Stored data:
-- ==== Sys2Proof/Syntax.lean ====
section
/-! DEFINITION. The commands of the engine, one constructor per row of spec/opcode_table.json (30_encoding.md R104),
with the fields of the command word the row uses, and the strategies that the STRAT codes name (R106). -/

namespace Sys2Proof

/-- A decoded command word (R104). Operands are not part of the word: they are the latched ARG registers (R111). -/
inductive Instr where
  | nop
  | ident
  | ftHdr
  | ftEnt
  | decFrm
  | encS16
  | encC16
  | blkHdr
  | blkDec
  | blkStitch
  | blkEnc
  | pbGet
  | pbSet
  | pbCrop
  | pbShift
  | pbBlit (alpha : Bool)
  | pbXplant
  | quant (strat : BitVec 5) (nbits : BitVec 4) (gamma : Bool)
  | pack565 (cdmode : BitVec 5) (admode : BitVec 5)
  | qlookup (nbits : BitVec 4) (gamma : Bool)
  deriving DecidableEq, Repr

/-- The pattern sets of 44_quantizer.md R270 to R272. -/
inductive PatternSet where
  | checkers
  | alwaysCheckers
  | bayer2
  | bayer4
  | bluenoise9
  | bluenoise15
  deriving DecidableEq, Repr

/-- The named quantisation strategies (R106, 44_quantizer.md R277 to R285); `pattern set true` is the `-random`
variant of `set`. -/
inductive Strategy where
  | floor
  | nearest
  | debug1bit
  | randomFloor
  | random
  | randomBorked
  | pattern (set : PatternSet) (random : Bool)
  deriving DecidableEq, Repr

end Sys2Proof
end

--

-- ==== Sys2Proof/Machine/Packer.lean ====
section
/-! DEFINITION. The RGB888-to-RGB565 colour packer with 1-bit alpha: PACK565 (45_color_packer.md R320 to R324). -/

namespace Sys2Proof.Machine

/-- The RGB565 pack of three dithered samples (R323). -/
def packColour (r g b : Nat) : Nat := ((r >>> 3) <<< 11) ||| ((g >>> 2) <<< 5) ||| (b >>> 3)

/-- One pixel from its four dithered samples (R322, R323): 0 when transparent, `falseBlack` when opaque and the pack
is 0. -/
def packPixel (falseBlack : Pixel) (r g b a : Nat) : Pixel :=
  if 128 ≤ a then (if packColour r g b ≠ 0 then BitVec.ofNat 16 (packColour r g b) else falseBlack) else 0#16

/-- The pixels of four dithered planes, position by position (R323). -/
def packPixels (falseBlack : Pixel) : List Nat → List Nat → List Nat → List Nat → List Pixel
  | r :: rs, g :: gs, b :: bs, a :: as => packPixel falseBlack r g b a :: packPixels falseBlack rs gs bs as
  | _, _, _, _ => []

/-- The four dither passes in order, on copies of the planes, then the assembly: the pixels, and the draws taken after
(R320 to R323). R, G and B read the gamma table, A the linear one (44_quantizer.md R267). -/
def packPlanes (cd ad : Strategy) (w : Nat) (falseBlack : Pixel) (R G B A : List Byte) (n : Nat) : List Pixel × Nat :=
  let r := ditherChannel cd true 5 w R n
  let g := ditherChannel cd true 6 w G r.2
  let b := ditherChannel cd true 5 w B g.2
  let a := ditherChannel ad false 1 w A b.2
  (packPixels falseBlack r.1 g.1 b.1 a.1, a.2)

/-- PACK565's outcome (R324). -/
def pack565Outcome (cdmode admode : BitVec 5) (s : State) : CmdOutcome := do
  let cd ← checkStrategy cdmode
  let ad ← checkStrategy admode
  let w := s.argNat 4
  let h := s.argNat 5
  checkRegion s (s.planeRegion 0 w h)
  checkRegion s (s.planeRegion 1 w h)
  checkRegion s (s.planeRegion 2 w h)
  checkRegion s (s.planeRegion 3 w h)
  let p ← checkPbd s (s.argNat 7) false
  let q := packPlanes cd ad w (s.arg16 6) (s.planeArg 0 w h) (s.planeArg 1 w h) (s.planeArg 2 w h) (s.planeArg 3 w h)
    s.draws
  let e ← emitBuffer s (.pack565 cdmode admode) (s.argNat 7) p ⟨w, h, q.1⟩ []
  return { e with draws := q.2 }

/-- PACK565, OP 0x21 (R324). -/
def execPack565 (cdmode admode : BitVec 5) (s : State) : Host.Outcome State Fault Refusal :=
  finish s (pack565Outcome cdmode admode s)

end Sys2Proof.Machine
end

Problem description:
Tally the lines in these entries that have the string "admode" in them, then answer with the count and nothing else.

Worked solution:
6